Поэтому она остановилась, наклонившись вперед, и крепко оперлась руками о бедра, чтобы уменьшить нагрузку на ноги.
— Тебе не следовало бы окликать меня. Том, — шепнула она, не глядя в сторону входа. — А если кто услышит? Тебе же сейчас положено молиться. Ведь если ты прервешь молитву и соприкоснешься со смертным миром, это может накликать беду на весь хутор.
Из тьмы холма донесся издевательский смешок:
— Беду на меня, а не на хутор! Ты уже достаточно взрослая женщина, чтобы не болтать обо всяких там приметах, а тем более не перевирать их. А я готов рискнуть, особенно если ты будешь держать язык за зубами и придешь ко мне сюда.
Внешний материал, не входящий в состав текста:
/-- A bit of ERR_STATUS that is set stays set. -/
theorem State.bit_haltQueue (p q o i : Nat) (h : bit (s.reg o) i = true) : bit ((s.haltQueue p q).reg o) i = true := by
  rw [State.reg_haltQueue]
  split
  · rw [bit_setBit _ _ _ (by decide), h]; rfl
  · exact h

theorem State.haltQueues (p : Nat) (l : List Nat) (hl : l.Nodup) :
    (∀ q, ((l.foldl (fun t q => t.haltQueue p q) s).queue p q).st = if q ∈ l ∧ s.atWork p q = true then .halted else (s.queue p q).st)
    ∧ (∀ q ∈ l, s.atWork p q = true → bit ((l.foldl (fun t q => t.haltQueue p q) s).reg (queuePage p q + 0x14)) 23 = true)
    ∧ (∀ o i, bit (s.reg o) i = true → bit ((l.foldl (fun t q => t.haltQueue p q) s).reg o) i = true) := by
  induction l generalizing s with
  | nil => simp
  | cons a l ih =>
    obtain ⟨ha, hl⟩ := List.nodup_cons.1 hl
    obtain ⟨h1, h2, h3⟩ := ih (s.haltQueue p a) hl
    simp only [List.foldl_cons]
    refine ⟨fun q => ?_, fun q hq hw => ?_, fun o i ho => h3 o i (State.bit_haltQueue s p a o i ho)⟩
    · rw [h1, State.st_haltQueue']
      by_cases hq : q = a
      · subst hq; simp [ha]
      · simp [hq, State.atWork_haltQueue s p a q hq]
    · by_cases e : q = a
      · subst e
        refine h3 _ _ ?_
        have hw' : (s.queue p q).stopped = false ∧ s.queueIdle p q = false := by simpa [State.atWork] using hw
        rw [State.reg_haltQueue, if_pos ⟨rfl, hw'⟩, bit_setBit _ _ _ (by decide)]; simp
      · exact h2 q (by simpa [e] using hq) (by rw [State.atWork_haltQueue s p a q e]; exact hw)

/-! ### The halt of a job -/

theorem ringReg_ne_status (p p' q r : Nat) (_ : q < 8) (_ : r < 2) : queuePage p q + 0x14 ≠ ringReg p' r + 0xC := by
  simp only [queuePage, ringReg, dmaPage, panPage]; omega

theorem State.atWork_startAbort (p r c p' q : Nat) (hr : r < 2) : (s.startAbort p r c).atWork p' q = s.atWork p' q := by
  simp only [State.atWork, Queue.stopped, State.st_startAbort, State.idle_startAbort s p r c p' q hr]

/-- What a step keeps that neither an abort nor the stop of a queue changes. -/
theorem State.haltPan_keep {β : Type} (g : State → β) (p : Nat) (h1 : ∀ (t : State) r, r < 2 → g (t.startAbort p r 5) = g t)
    (h2 : ∀ (t : State) q, g (t.haltQueue p q) = g t) : g (s.haltPan p) = g s := by
  unfold State.haltPan
  rw [foldl_keep g (fun t q => h2 t q), h1 _ 1 (by decide), h1 _ 0 (by decide)]

theorem State.clock_haltPan (p : Nat) : (s.haltPan p).clock = s.clock :=
  s.haltPan_keep State.clock p (fun t r _ => State.clock_startAbort t p r 5) fun t q => State.clock_haltQueue t p q
theorem State.power_haltPan (p : Nat) : (s.haltPan p).power = s.power :=
  s.haltPan_keep State.power p (fun t r _ => State.power_startAbort t p r 5) fun t q => State.power_haltQueue t p q
theorem State.dies_haltPan (p : Nat) : (s.haltPan p).dies = s.dies :=
  s.haltPan_keep State.dies p (fun t r _ => State.dies_startAbort t p r 5) fun t q => State.dies_haltQueue t p q
theorem State.dev_haltPan (p : Nat) : (s.haltPan p).dev = s.dev :=
  s.haltPan_keep State.dev p (fun t r _ => State.dev_startAbort t p r 5) fun t q => State.dev_haltQueue t p q
theorem State.held_haltPan (p : Nat) : (s.haltPan p).held = s.held :=
  s.haltPan_keep State.held p (fun t r _ => State.held_startAbort t p r 5) fun t q => State.held_haltQueue t p q
theorem State.mem_haltPan (p p' : Nat) : ((s.haltPan p).pan p').mem = (s.pan p').mem :=
  s.haltPan_keep (fun t => (t.pan p').mem) p (fun t r _ => State.mem_startAbort t p r 5 p') fun t q => by
    by_cases h : p' = p
    · subst h; exact State.mem_haltQueue t p' q
    · simp only [State.pan_haltQueue_ne t q h]
theorem State.pan_haltPan_ne {p p' : Nat} (h : p' ≠ p) : (s.haltPan p).pan p' = s.pan p' :=
  s.haltPan_keep (fun t => t.pan p') p (fun t r _ => State.pan_startAbort_ne t r 5 h) fun t q => State.pan_haltQueue_ne t q h
theorem State.atWork_haltPan_ne {p p' : Nat} (q : Nat) (h : p' ≠ p) : (s.haltPan p).atWork p' q = s.atWork p' q :=
  s.haltPan_keep (fun t => t.atWork p' q) p (fun t r hr => State.atWork_startAbort t p r 5 p' q hr)
    fun t q' => State.atWork_haltQueue_other t q' q h

/-- A queue of the pan with work in hand stops, with HALTED; every other keeps its state. -/
theorem State.st_haltPan (p q : Nat) (hq : q < 8) : ((s.haltPan p).queue p q).st =
    if s.atWork p q = true then .halted else (s.queue p q).st := by
  have h := (State.haltQueues ((s.startAbort p 0 5).startAbort p 1 5) p (List.range 8) (by decide)).1 q
  simpa only [State.haltPan, List.mem_range, hq, true_and, State.atWork_startAbort _ _ 1 _ _ _ (by decide : 1 < 2),
    State.atWork_startAbort _ _ 0 _ _ _ (by decide : 0 < 2), State.st_startAbort] using h
theorem State.halted_haltPan (p q : Nat) (hq : q < 8) (h : s.atWork p q = true) :
    bit ((s.haltPan p).reg (queuePage p q + 0x14)) 23 = true :=
  (State.haltQueues ((s.startAbort p 0 5).startAbort p 1 5) p (List.range 8) (by decide)).2.1 q (by simpa using hq)
    (by rw [State.atWork_startAbort _ _ 1 _ _ _ (by decide), State.atWork_startAbort _ _ 0 _ _ _ (by decide)]; exact h)
theorem State.bit_haltPan (p p' q i : Nat) (hq : q < 8) (h : bit (s.reg (queuePage p' q + 0x14)) i = true) :
    bit ((s.haltPan p).reg (queuePage p' q + 0x14)) i = true :=
  (State.haltQueues ((s.startAbort p 0 5).startAbort p 1 5) p (List.range 8) (by decide)).2.2 _ _ (by
    rw [State.reg_startAbort _ _ _ _ (ringReg_ne_status p' p q 1 hq (by decide)),
      State.reg_startAbort _ _ _ _ (ringReg_ne_status p' p q 0 hq (by decide))]; exact h)

theorem State.haltPanList (l : List Nat) (hl : l.Nodup) :
    (∀ p q, q < 8 → ((l.foldl (fun t p => t.haltPan p) s).queue p q).st = if p ∈ l ∧ s.atWork p q = true then .halted else (s.queue p q).st)
    ∧ (∀ p ∈ l, ∀ q, q < 8 → s.atWork p q = true →
        bit ((l.foldl (fun t p => t.haltPan p) s).reg (queuePage p q + 0x14)) 23 = true)
    ∧ (∀ p, p ∉ l → (l.foldl (fun t p => t.haltPan p) s).pan p = s.pan p)
    ∧ (∀ p q i, q < 8 → bit (s.reg (queuePage p q + 0x14)) i = true →
        bit ((l.foldl (fun t p => t.haltPan p) s).reg (queuePage p q + 0x14)) i = true) := by
  induction l generalizing s with
  | nil => simp
  | cons a l ih =>
    obtain ⟨ha, hl⟩ := List.nodup_cons.1 hl
    obtain ⟨h1, h2, h3, h4⟩ := ih (s.haltPan a) hl
    simp only [List.foldl_cons]
    refine ⟨fun p q hq => ?_, fun p hp q hq hw => ?_, fun p hp => ?_, fun p q i hq ho => h4 p q i hq (State.bit_haltPan s a p q i hq ho)⟩
    · rw [h1 p q hq]
      by_cases e : p = a
      · subst e; simp [ha, State.st_haltPan s p q hq]
      · simp [e, State.atWork_haltPan_ne s q e, State.queue, State.pan_haltPan_ne s e]
    · by_cases e : p = a
      · subst e; exact h4 p q _ hq (State.halted_haltPan s p q hq hw)
      · exact h2 p (by simpa [e] using hp) q hq (by rw [State.atWork_haltPan_ne s q e]; exact hw)
    · have e : p ≠ a := fun e => hp (by simp [e])
      rw [h3 p (fun h => hp (by simp [h])), State.pan_haltPan_ne s e]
А если б тут был еще кто-то, кроме тебя, я бы распознал его шаги так же, как я распознал твои.
И снова к Бекке пришло ощущение холодного, леденящего страха, поднимающегося прямо от ступней и обвивающего ее ноги совсем как две змеи, что увлекли Еву к сожительству с ее альфом. Хэтти предостерегала ее против хитростей молодых мужчин, которые еще не готовы рискнуть выйти на бой или обменять свои ниспосланные Богом таланты и умения на право сожительствовать с женами другого альфа, тех мужчин, которых уже нельзя удовлетворить Поцелуем или Жестом.
В таких людях гнездится Грех, он рвется наружу, и они стремятся заманивать доверчивых женщин в укромные местечки и там понуждать их на грязные дела. Если их ловят за этим занятием, то альф того хутора убивает их или, что даже хуже, отдает их для расправы женщинам. Но и девушки, которых они опозорили, тоже несут на себе вину, разве что их признают полоумными. Если такие девушки оказываются в поре и готовы к сожительству, то их дети, если Господин наш Царь был милостив, могут быть даже оставлены на хуторе. После родов девушки исчезали бесследно, и об их судьбе никто ничего не знал. Так же бывало и в тех случаях, когда мужчина познавал их богомерзким способом.
— Бекка! — снова воззвал Том. — Бекка, идиотка, я же не собираюсь тебя насиловать! Ты ведь об этом думаешь? Здесь? Значит, ты ничего не понимаешь в мужчинах, если полагаешь, что у меня может встать, когда все эти будут пялиться на нас! Входи же и ничего не бойся. Мне надо с тобой поговорить, вот и все. Мне нужна помощь!
У Бекки не хватило сил повернуться к Тому спиной после того, что он ей сказал. Он просил помощи, и в ней будто что-то перевернулось — и не только из-за материнских поучений насчет женского долга. Перед ее внутренним взором мелькнуло видение — поющая Линн. Слишком много боли в этом мире, чтоб позволить себе стоять в сторонке. Для Линн всегда на первом месте стояла помощь страждущему, а вопрос об оплате — на втором. Ма говорила, что разговора о плате вообще не было бы, если б мужчины Линн не вмешивались и не были так практичны.
Бекка сделала глубокий вдох и прошептала молитву Господину нашему Царю, прося у него защиты, и еще одну — нежной Богоматери Марии, умоляя ее окутать своим голубым покрывалом и защитить невинную девушку. Только тогда, когда были произнесены слова защиты, Бекка смогла заставить себя войти в Поминальный холм, к хранящимся там костякам, чтобы прийти на помощь своему родичу Тому.
Во тьме Бекка ощутила запах костей — их сухой отдающий медью привкус, чем-то сходный с запахом старой высохшей крови. Мужчины обычно издевались, когда слышали разговоры женщин о запахе костей, — называли это дурацкими вымыслами. Раз плоть слезла с костей при кипячении, говорили они, то откуда ж возьмется место для крови, разве не так? Но женщины оставались при своем мнении.